**Entries supplied:**
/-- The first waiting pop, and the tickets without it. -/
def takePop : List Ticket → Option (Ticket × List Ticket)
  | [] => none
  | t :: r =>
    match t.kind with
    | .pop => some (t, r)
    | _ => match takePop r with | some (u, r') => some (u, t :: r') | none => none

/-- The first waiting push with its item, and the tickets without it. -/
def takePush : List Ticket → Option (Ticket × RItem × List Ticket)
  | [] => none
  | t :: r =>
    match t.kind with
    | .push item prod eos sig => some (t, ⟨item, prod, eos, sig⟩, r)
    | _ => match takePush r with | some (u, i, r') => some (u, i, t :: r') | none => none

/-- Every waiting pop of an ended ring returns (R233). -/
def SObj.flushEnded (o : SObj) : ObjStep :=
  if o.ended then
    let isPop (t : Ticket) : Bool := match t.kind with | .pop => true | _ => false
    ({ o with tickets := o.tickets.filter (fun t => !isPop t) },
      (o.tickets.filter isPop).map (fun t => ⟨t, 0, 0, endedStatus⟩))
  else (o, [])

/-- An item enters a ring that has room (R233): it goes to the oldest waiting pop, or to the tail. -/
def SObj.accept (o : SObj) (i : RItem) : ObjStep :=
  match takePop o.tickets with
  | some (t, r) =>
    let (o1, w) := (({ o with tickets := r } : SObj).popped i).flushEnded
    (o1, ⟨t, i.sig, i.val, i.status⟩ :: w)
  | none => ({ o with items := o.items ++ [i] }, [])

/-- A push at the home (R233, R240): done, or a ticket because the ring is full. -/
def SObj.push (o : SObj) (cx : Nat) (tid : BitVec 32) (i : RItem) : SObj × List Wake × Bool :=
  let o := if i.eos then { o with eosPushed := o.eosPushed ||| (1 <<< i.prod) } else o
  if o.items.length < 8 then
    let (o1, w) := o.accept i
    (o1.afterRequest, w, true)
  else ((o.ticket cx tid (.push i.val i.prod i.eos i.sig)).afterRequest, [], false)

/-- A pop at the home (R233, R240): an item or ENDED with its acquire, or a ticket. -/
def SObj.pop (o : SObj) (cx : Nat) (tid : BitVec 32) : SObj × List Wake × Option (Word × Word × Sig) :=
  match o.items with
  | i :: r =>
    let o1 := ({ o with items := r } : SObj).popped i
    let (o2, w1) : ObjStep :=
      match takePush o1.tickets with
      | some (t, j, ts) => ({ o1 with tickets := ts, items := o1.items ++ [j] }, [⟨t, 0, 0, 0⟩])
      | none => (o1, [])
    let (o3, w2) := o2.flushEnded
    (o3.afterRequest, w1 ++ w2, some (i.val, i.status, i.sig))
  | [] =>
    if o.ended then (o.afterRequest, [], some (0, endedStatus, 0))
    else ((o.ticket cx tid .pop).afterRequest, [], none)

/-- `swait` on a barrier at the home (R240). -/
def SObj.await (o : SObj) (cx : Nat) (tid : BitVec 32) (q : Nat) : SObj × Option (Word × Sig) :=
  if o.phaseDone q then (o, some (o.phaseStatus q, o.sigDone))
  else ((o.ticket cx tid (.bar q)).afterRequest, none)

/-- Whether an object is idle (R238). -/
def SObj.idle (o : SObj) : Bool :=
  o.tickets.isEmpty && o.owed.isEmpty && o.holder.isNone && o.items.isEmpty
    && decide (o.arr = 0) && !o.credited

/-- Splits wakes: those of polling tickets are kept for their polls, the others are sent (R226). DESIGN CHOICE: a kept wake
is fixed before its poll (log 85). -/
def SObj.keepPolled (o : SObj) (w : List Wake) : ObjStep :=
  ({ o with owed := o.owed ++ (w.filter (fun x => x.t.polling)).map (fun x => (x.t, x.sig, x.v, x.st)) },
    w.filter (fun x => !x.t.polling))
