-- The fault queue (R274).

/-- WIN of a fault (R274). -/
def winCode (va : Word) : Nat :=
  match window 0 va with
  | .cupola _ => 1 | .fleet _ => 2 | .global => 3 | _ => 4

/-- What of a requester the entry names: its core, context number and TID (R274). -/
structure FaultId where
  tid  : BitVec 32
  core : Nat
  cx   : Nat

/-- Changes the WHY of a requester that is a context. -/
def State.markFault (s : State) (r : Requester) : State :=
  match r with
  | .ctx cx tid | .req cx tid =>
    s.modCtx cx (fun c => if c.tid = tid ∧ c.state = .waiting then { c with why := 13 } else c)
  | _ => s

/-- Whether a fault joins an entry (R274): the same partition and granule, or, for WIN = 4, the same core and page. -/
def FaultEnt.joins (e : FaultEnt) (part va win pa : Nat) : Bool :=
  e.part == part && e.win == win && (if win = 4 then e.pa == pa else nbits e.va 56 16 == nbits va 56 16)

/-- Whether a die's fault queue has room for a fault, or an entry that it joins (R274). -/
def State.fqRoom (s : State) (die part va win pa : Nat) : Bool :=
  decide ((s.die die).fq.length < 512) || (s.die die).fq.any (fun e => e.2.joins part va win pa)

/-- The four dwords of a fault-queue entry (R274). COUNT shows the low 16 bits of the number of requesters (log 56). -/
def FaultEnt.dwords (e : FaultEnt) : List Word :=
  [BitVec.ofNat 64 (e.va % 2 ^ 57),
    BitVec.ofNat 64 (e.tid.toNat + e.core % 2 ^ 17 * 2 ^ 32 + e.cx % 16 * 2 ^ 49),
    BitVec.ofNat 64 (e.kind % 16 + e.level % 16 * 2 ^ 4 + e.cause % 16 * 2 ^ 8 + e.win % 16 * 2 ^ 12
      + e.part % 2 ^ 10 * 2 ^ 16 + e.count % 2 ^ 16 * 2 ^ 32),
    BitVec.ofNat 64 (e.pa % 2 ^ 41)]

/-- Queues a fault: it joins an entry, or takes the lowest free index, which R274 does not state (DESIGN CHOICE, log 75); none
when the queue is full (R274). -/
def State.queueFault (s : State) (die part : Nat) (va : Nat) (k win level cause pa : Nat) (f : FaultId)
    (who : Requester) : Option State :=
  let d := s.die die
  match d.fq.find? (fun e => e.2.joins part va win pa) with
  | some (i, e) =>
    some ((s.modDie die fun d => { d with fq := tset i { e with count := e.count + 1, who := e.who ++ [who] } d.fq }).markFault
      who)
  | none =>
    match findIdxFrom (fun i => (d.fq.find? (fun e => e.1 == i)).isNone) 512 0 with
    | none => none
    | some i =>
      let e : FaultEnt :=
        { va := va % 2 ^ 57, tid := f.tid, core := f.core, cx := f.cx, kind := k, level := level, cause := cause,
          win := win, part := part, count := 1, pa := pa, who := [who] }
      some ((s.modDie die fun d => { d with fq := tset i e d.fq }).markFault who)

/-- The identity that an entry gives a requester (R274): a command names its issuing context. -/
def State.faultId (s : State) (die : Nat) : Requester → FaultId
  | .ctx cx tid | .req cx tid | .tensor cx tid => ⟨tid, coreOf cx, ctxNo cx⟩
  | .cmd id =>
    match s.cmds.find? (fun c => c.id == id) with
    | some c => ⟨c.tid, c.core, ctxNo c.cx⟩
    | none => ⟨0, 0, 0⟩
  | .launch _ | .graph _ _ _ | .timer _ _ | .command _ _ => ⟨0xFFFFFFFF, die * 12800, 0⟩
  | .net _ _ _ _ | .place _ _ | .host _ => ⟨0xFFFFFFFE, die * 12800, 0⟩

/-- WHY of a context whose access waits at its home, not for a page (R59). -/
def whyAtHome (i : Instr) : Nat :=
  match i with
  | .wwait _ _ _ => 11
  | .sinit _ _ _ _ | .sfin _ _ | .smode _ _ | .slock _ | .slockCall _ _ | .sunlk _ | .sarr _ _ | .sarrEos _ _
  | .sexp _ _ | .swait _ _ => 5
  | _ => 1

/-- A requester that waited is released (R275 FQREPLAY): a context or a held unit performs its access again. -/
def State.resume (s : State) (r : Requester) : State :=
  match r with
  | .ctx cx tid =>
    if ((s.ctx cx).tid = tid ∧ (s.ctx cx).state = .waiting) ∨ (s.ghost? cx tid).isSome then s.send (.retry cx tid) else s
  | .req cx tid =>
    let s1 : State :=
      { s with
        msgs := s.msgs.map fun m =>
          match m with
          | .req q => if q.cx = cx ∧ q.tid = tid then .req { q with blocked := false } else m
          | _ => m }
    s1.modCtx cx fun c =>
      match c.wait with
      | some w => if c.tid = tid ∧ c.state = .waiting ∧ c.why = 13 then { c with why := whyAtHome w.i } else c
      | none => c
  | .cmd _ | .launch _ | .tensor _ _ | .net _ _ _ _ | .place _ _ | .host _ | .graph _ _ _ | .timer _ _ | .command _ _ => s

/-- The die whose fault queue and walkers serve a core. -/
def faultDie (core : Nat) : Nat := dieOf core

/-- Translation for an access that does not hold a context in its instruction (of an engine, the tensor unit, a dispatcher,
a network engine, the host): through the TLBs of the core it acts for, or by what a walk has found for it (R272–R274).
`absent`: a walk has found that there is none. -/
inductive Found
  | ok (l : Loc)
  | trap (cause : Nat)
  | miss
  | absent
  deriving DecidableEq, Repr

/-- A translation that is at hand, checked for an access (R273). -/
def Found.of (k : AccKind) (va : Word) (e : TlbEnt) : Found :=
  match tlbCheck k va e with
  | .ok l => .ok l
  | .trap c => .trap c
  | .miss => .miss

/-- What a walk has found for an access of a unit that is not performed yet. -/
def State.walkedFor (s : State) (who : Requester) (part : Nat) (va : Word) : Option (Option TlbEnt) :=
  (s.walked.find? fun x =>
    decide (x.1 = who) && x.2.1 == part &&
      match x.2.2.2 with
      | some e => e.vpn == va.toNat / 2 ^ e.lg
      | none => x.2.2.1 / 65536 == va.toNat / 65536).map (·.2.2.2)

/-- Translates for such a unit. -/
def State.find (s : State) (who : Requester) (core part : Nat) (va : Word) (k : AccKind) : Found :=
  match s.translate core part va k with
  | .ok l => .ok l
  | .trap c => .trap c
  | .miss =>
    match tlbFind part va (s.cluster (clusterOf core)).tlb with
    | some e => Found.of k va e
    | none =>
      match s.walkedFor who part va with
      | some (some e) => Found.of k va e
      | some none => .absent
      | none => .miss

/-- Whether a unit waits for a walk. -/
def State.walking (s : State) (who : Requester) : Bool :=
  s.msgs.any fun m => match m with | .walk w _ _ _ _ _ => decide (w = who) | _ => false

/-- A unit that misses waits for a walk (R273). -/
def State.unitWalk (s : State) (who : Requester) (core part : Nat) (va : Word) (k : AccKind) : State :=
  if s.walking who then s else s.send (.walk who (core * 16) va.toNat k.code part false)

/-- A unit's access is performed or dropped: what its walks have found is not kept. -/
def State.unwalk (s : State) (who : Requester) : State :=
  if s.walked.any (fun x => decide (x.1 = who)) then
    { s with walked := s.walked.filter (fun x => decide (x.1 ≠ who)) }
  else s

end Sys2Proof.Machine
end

**What you will do:** One inclusive range is required: first line of the data through the line containing "tickets := o.tickets.filter". Set it down exactly and output nothing else.

**Task result:**
/-- The first waiting pop, and the tickets without it. -/
def takePop : List Ticket → Option (Ticket × List Ticket)
  | [] => none
  | t :: r =>
    match t.kind with
    | .pop => some (t, r)
    | _ => match takePop r with | some (u, r') => some (u, t :: r') | none => none

/-- The first waiting push with its item, and the tickets without it. -/
def takePush : List Ticket → Option (Ticket × RItem × List Ticket)
  | [] => none
  | t :: r =>
    match t.kind with
    | .push item prod eos sig => some (t, ⟨item, prod, eos, sig⟩, r)
    | _ => match takePush r with | some (u, i, r') => some (u, i, t :: r') | none => none

/-- Every waiting pop of an ended ring returns (R233). -/
def SObj.flushEnded (o : SObj) : ObjStep :=
  if o.ended then
    let isPop (t : Ticket) : Bool := match t.kind with | .pop => true | _ => false
    ({ o with tickets := o.tickets.filter (fun t => !isPop t) },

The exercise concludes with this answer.